24 Sept 2024 (modified: 05 Feb 2025)Submitted to ICLR 2025EveryoneRevisionsBibTeXCC BY 4.0
Keywords: Long-Context Modeling, Large Language Models, Encoder, Decoder
TL;DR: E2LLM enhances long-context processing splitting long contexts into chunks, compressing them into embedding vectors, and utilizing an adapter to align these representations with a decoder-only LLM.
Abstract:

In the realm of Large Language Models (LLMs), the ability to process long contexts is increasingly crucial for tasks such as multi-round dialogues, code generation, and document summarization. This paper addresses the challenges of achieving high long-context performance, low computational complexity, and compatibility with pretrained models -- collectively termed the ``impossible triangle''. We introduce E2LLM (Encoder Elongated Large Language Models), a novel approach that effectively navigates this paradox.
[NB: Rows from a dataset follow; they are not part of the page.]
/-! ## Long integers -/

/-- The long-integer instructions of a bound group complete with the exact results of Table 12-3: each limb lane receives its
64 bits, C is replaced and OV is sticky (R278, R279). LCMP writes one truth value for the whole integer, to a uniform register
or to the limb lanes' predicate bits (R280). In a group that is not bound, all of these raise BINDSTATE (R272). LCARRY writes
LCARRY, and then clears it if told to (R281). -/
def Obligations.LongIntegerResults : Prop :=
  (∀ (i : Instr) (r : LongRule) (c : Ctx) (s : State), longRule i = some r → c.Issues s .compute r.uses →
    (c.g.limbs = 0 → TrapsTo i c s .bindState c.active 0) ∧
    (c.g.limbs ≠ 0 → RunsTo i c s (c.did c s r.uses (r.eff c s)))) ∧
  (∀ (cc : Cond) (sgn : Bool) (d : Opnd) (x y : Src) (c : Ctx) (s : State),
    let i := Instr.lcmp cc sgn d x y
    let us (c : Ctx) : List Use :=
      let lm := Mask.below c.g.limbs
      [⟨d, 1, lm, true⟩, ⟨x.op, 2, lm, false⟩, ⟨y.op, 2, lm, false⟩]
    let rd (o : Opnd) : Int := if sgn then signedLong c.g.limbs (c.longOp s o) else c.longOp s o
    let b := Cond.holdsI cc (rd x.op) (rd y.op)
    i.wf = true → c.Issues s .compute us →
    (c.g.limbs = 0 → TrapsTo i c s .bindState c.active 0) ∧ (c.g.limbs ≠ 0 → RunsTo i c s (c.did c s us (fun g =>
      let lm := Mask.below g.limbs
      match d with
      | .s n => (g.endUses lm [(x, 2), (y, 2)]).setS n.toNat (if b then 1 else 0)
      | .p p => (g.endUses lm [(x, 2), (y, 2)]).setPred p.toNat lm (if b then BitVec.allOnes 64 else 0)
      | _ => g)))) ∧
  (∀ (clr : Bool) (d : BitVec 9) (c : Ctx) (s : State), c.Issues s .compute (fun c => [wrS c d 1]) →
    RunsTo (.lcarry clr d) c s (c.did c s (fun c => [wrS c d 1]) (fun g =>
      { g.setS d.toNat c.g.lcarry with lcarry := if clr then 0 else g.lcarry })))

/-- LBIND binds n limbs with LCARRY clear, and lanes n on are idle and leave the clause; it raises BINDSTATE when already
bound, with too few lanes, or when some lane is not in the issuing set (R274). LFREE ends the binding and leaves LCARRY; the
idle lanes stand at the word after the clause (R276). -/
def Obligations.Binding : Prop :=
  (∀ (n : BitVec 12) (c : Ctx) (s : State), c.Issues s .compute (fun _ => []) →
    let whole := ∀ l, l < c.g.width → l < 64 → (c.cl.lanes &&& c.g.running &&& ~~~c.g.svmask).getLsbD l = true
    (¬(c.g.limbs = 0 ∧ n.toNat ≤ c.g.width ∧ whole) → TrapsTo (.lbind n) c s .bindState c.active 0) ∧
    (c.g.limbs = 0 → n.toNat ≤ c.g.width → whole →
      let idle := Mask.below c.g.width &&& ~~~Mask.below n.toNat
      LeavesTo (.lbind n) c s
        (c.did c s (fun _ => []) (fun g => { g with limbs := n.toNat, lcarry := 0, idle := idle })) idle)) ∧
  (∀ (c : Ctx) (s : State), c.Issues s .compute (fun _ => []) →
    let s' := c.begun c s (fun _ => [])
    let g := c.now s'
    let h := { g.modLanes g.idle (fun x => { x with pc := c.cl.succ, resume := none }) with limbs := 0, idle := 0 }
    (c.g.limbs = 0 → RunsTo .lfree c s s') ∧
    (c.g.limbs ≠ 0 → RunsTo .lfree c s (c.put s' h) ∧ h.lcarry = g.lcarry ∧
      (∀ l, g.idle.getLsbD l = true → l < g.lanes.length → (h.lane l).pc = c.cl.succ ∧ (h.lane l).resume = none) ∧
      (∀ l, g.idle.getLsbD l = false → h.lane l = g.lane l) ∧
      (∀ l, (h.lane l).regs = (g.lane l).regs)))

/-! ## Global memory -/

/-- LD, ST, LDU, STU, ATOM, ATOMU, MXLD and MXACC of a compute group complete: their lanes are performed in ascending order,
their sources end, the operation is in flight with the results to land, and each 4 KiB page in which a lane faulted has its
fault record in the operation, to be written once the fault is found (R59, R67, R199, R213, R218, R229, R239, R260). One that
reads a poisoned line consumes the error. MXLD whose pair does not fit its budget raises REGBUDGET; MXLD and MXACC with a block
of lanes partly in ACTIVE raise MXMASK, for the lanes of every such block; with a lead lane's address that is no multiple of the
granule they raise MXALIGN, for the lanes of every such block (R37, R222, R260, R265). -/
def Obligations.GlobalAccessCompletes : Prop :=
  ∀ (i : Instr) (r : GRule) (c0 c : Ctx) (s : State) (t gi : Nat) (b : Bool), globRule i = some r → c.g.kennel = false →
    c0.IssuesLong c s r.core r.flag r.guard r.uses → c.ag = .port t gi b →
    let s' := c0.begun c s r.uses
    let exceeds : Prop := (∃ fs tf d m, i = .mxld fs tf d m) ∧
      overBudget c.g (((c.now s').endUses c.active r.ends).addOp { c.op r.flag .idle with dstV := r.dV }) = true
    (r.Free c s' t → RunsTo i c s (r.after c s' t)) ∧
    (¬exceeds → r.ok c s' → (r.acc c).waits s' t (c.now s') (r.vals c s') ((r.acc c).lanes c.active c.g.width) r.rel = false →
      (r.run c s' t).uce = true → ConsumesAt i c s) ∧
    (exceeds → TrapsTo i c s .regBudget c.active 0) ∧
    (∀ k al, ((∃ gd fs tf sf x m lu sc, i = .mxacc gd fs tf sf x m lu sc ∧ k = MxFmt.lanes sf ∧ al = MxFmt.granule tf) ∨
        ∃ fs tf d m, i = .mxld fs tf d m ∧ k = MxFmt.lanes tf ∧ al = MxFmt.granule tf) → ¬exceeds →
      let part (l : Nat) : Prop := l < c.g.width / k * k ∧ (∃ j, j / k = l / k ∧ c.active.getLsbD j = true) ∧
        ∃ j, j / k = l / k ∧ c.active.getLsbD j = false
      let mis (l : Nat) : Prop := ∃ j, j < c.g.width ∧ c.active.getLsbD j = true ∧ j % k = 0 ∧
        (r.vals c s').va j % al ≠ 0 ∧ j ≤ l ∧ l < j + k
      ((∃ l, part l) → ∃ m : Mask, TrapsTo i c s .mxMask m 0 ∧ ∀ l, l < 64 → (m.getLsbD l = true ↔ part l)) ∧
      ((∀ l, ¬part l) → (∃ l, mis l) →
        ∃ m : Mask, TrapsTo i c s .mxAlign m 0 ∧ ∀ l, l < 64 → (m.getLsbD l = true ↔ mis l)))

/-- An access is cut at line boundaries and at the edges of declared ranges: the pieces follow one another without a gap from
the first byte to the last, none crosses a line, and every byte of a piece has the class of its first (R198, R204). -/
def Obligations.PiecesPartition : Prop :=
  ∀ (tm : Team) (a n : Nat), 0 < n →
    let ps := tm.pieces a n
    (ps.head?.map MPiece.va = some a) ∧ ((ps.map MPiece.len).sum = n) ∧
    (∀ p ∈ ps, 0 < p.len ∧ a ≤ p.va ∧ p.va + p.len ≤ a + n ∧ p.va / 128 = (p.va + p.len - 1) / 128 ∧
      p.range = tm.rangeAt p.va ∧ ∀ k, k < p.len → (tm.rangeAt (p.va + k)).map Extent.cls = p.range.map Extent.cls) ∧
    List.Pairwise (fun p q => p.va + p.len ≤ q.va) ps

/-- A load from a declared SHR or ACC range reads the bytes of memory as they stand; one from a WR or RD range reads those of
the line its column holds for it, else of memory, with the team's own staged bytes laid over. The line is one of the class, and
but for RD of the team. Where memory is read and a line is poisoned, nothing is loaded (R204, R205, R222, Tables 9-3 and 10-2).
That an access whose bytes are all staged reads no line, and that a line the column holds is not checked for poison, is log 44,
the model's reading. -/
def Obligations.LoadsRead : Prop :=
  ∀ (s : State) (t : Nat) (tm : Team) (pol : Word) (x : Extent) (p : MPiece) (pa : Nat), p.range = some x →
    ((x.cls = .shr ∨ x.cls = .acc) →
      (s.poisoned pa p.len = false → (s.loadAt t tm pol p pa).1 = some (Memory.readN s.mem pa p.len)) ∧
      (s.poisoned pa p.len = true → (s.loadAt t tm pol p pa).1 = none)) ∧
    (x.cls = .wr ∨ x.cls = .rd →
      let staged : Prop := ∀ k, k < p.len → (AMap.get? tm.staged (pa + k)).isSome = true
      ((s.col (colOf tm.core)).l1Find (pa / 128) (some x.cls) t = none →
        ((s.poisoned pa p.len = false ∨ staged) → ∃ b, (s.loadAt t tm pol p pa).1 = some b ∧ b.length = p.len ∧
          ∀ k, k < p.len → b.getD k 0 = AMap.getD tm.staged (pa + k) (Memory.read s.mem (pa + k))) ∧
        (s.poisoned pa p.len = true → ¬staged → (s.loadAt t tm pol p pa).1 = none)) ∧
      (∀ y, (s.col (colOf tm.core)).l1Find (pa / 128) (some x.cls) t = some y →
        y.line = pa / 128 ∧ y.cwin = false ∧ y.cls = some x.cls ∧ (x.cls = .wr → y.team = t) ∧
        (pa % 128 + p.len ≤ y.data.length → ∃ b, (s.loadAt t tm pol p pa).1 = some b ∧ b.length = p.len ∧
          ∀ k, k < p.len → b.getD k 0 = AMap.getD tm.staged (pa + k) (y.data.getD (pa % 128 + k) 0))))

/-- A store to a SHR or ACC range is performed in memory; any other is staged with its team and leaves memory as it was until
the team commits (R205, R230). -/
def Obligations.StoresStage : Prop :=
  ∀ (s : State) (t : Nat) (tm : Team) (p : MPiece) (pa : Nat) (b : List Byte), s.team? t = some tm →
    (((p.range.map Extent.cls = some .shr ∨ p.range.map Extent.cls = some .acc) →
      (∀ k, k < b.length → Memory.read (s.storeAt t p pa b).mem (pa + k) = b.getD k 0) ∧
      (∀ a, (a < pa ∨ pa + b.length ≤ a) → Memory.read (s.storeAt t p pa b).mem a = Memory.read s.mem a)) ∧
    (p.range.map Extent.cls ≠ some .shr → p.range.map Extent.cls ≠ some .acc →
      (s.storeAt t p pa b).mem = s.mem ∧
      ∃ tm', (s.storeAt t p pa b).team? t = some tm' ∧
        (∀ k, k < b.length → AMap.get? tm'.staged (pa + k) = some (b.getD k 0)) ∧
        (∀ a, (a < pa ∨ pa + b.length ≤ a) → AMap.get? tm'.staged a = AMap.get? tm.staged a)))

/-- Where ST or STU of a compute group gives a next state, physical memory has changed only in the bytes its lanes store to in
declared SHR and ACC ranges; the address of each is its lane's base plus offset, through the range's translation. -/
def Obligations.StoreFrame : Prop :=
  ∀ (i : Instr) (r : GRule) (c0 c : Ctx) (s t : State) (n gi : Nat) (b : Bool) (tm : Team) (a : Nat),
    (∃ g f sz x m p, i = .st g f sz x m p ∨ i = .stu g f sz x m p) → globRule i = some r → c0.g.kennel = false →
    s.ctx? = some c0 → c = { c0 with active := r.guard.narrow c0.g c0.active } → c.ag = .port n gi b →
    s.team? n = some tm → exec i s = .next t →
    (∀ l ∈ (r.acc c).lanes c.active c.g.width, ∀ p ∈ tm.pieces ((r.vals c s).va l) (r.acc c).len, ∀ x pg,
      p.range = some x → (x.cls = .shr ∨ x.cls = .acc) → pageOf x.pages p.va = some pg →
      ¬(pg.at p.va ≤ a ∧ a < pg.at p.va + p.len)) →
    Memory.read t.mem a = Memory.read s.mem a

/-- Where ATOM or ATOMU gives a next state and its lanes' objects lie in declared ranges, physical memory has changed only in
the objects' bytes: the operand size at each lane's address rounded down to that size. Where they lie anywhere, the object of a
lane is at the address that its translation gives once the lanes before it are performed. TKT.TAKE, TKT.WAIT, TKT.PASS and
WAITA on objects in global memory change at most the word of the object that they act on, and MXACC_BLOCK its granule (R239 to
R241, R248, R249, R261). -/
def Obligations.AtomicFrame : Prop :=
  (∀ (i : Instr) (r : GRule) (c0 c : Ctx) (s t : State) (n gi : Nat) (b : Bool) (tm : Team) (a : Nat),
    (∃ g f op sc o ret x m, i = .atom g f op sc o ret x m ∨ i = .atomu g f op sc o ret x m) → globRule i = some r →
    s.ctx? = some c0 → c = { c0 with active := r.guard.narrow c0.g c0.active } → c.ag = .port n gi b →
    s.team? n = some tm → exec i s = .next t →
    (∀ l ∈ (r.acc c).lanes c.active c.g.width, ∃ x, tm.rangeAt ((r.acc c).addr (r.vals c s) l) = some x ∧ ∀ pg,
      pageOf x.pages ((r.acc c).addr (r.vals c s) l) = some pg →
      ¬(pg.at ((r.acc c).addr (r.vals c s) l) ≤ a ∧ a < pg.at ((r.acc c).addr (r.vals c s) l) + (r.acc c).len)) →
    Memory.read t.mem a = Memory.read s.mem a) ∧
  (∀ (i : Instr) (r : GRule) (c0 c : Ctx) (s t : State) (n gi : Nat) (b : Bool) (tm : Team) (a : Nat),
    (∃ g f op sc o ret x m, i = .atom g f op sc o ret x m ∨ i = .atomu g f op sc o ret x m) → globRule i = some r →
    s.ctx? = some c0 → c = { c0 with active := r.guard.narrow c0.g c0.active } → c.ag = .port n gi b →
    s.team? n = some tm → exec i s = .next t →
    let s' := c0.begun c s r.uses
    let ls := (r.acc c).lanes c.active c.g.width
    let before (k : Nat) : State := ((r.acc c).runLanes n (r.vals c s') (ls.take k) (c.noLanes s')).s
    (∀ k l pa, ls[k]? = some l →
      let va := (r.acc c).addr (r.vals c s') l
      ((before k).place? tm ⟨va, (r.acc c).len, tm.rangeAt va⟩ true).1 = .ok pa → ¬(pa ≤ a ∧ a < pa + (r.acc c).len)) →
    Memory.read t.mem a = Memory.read s.mem a) ∧
  (∀ (i : Instr) (r : GlobSyncRule) (c : Ctx) (s t : State) (n gi : Nat) (b : Bool) (tm : Team) (a : Nat),
    globSyncRule i = some r → s.ctx? = some c → c.ag = .port n gi b → s.team? n = some tm → exec i s = .next t →
    let s' := c.begun c s r.uses
    let va := r.acc.addr (r.vals c s') 0
    ((∃ f sc m x, i = .tktWait f true sc m x) ∨ (∃ f sc cc m x, i = .waita f true sc cc m x) ∨
      ∀ pa, (s'.place? tm ⟨va, 4, tm.rangeAt va⟩ true).1 = .ok pa →
        let o := pa + (match i with | .tktPass _ true _ _ => 4 | _ => 0)
        ¬(o ≤ a ∧ a < o + 4)) →
    Memory.read t.mem a = Memory.read s.mem a) ∧
  (∀ (s t : State) (u gi id : Nat) (g : Group) (o : Op) (x : MxBlk) (r : List MxBlk) (a : Nat), s.group? u gi = some g →
    g.op? id = some o → o.act = .mx (x :: r) → exec (.mxaccBlock u gi id) s = .next t →
    ¬(x.pa ≤ a ∧ a < x.pa + MxFmt.granule x.tf) → Memory.read t.mem a = Memory.read s.mem a)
The method involves splitting long contexts into chunks, compressing each into soft prompts via a pretrained text encoder, and utilizing an adapter to align these representations with a decoder-only LLM. To further enhance the LLM's understanding and reasoning capabilities regarding the soft prompts, we implement two training objectives: one focused on reconstructing the encoder output and the other on long-context instruction fine-tuning. Extensive experiments including Needle in a Haystack and LongBench reveal that E2LLM not only outperforms seven existing state-of-the-art (SOTA) methods across various long-context tasks, but also achieves the lowest inference time and memory usage. Code will be available upon publication.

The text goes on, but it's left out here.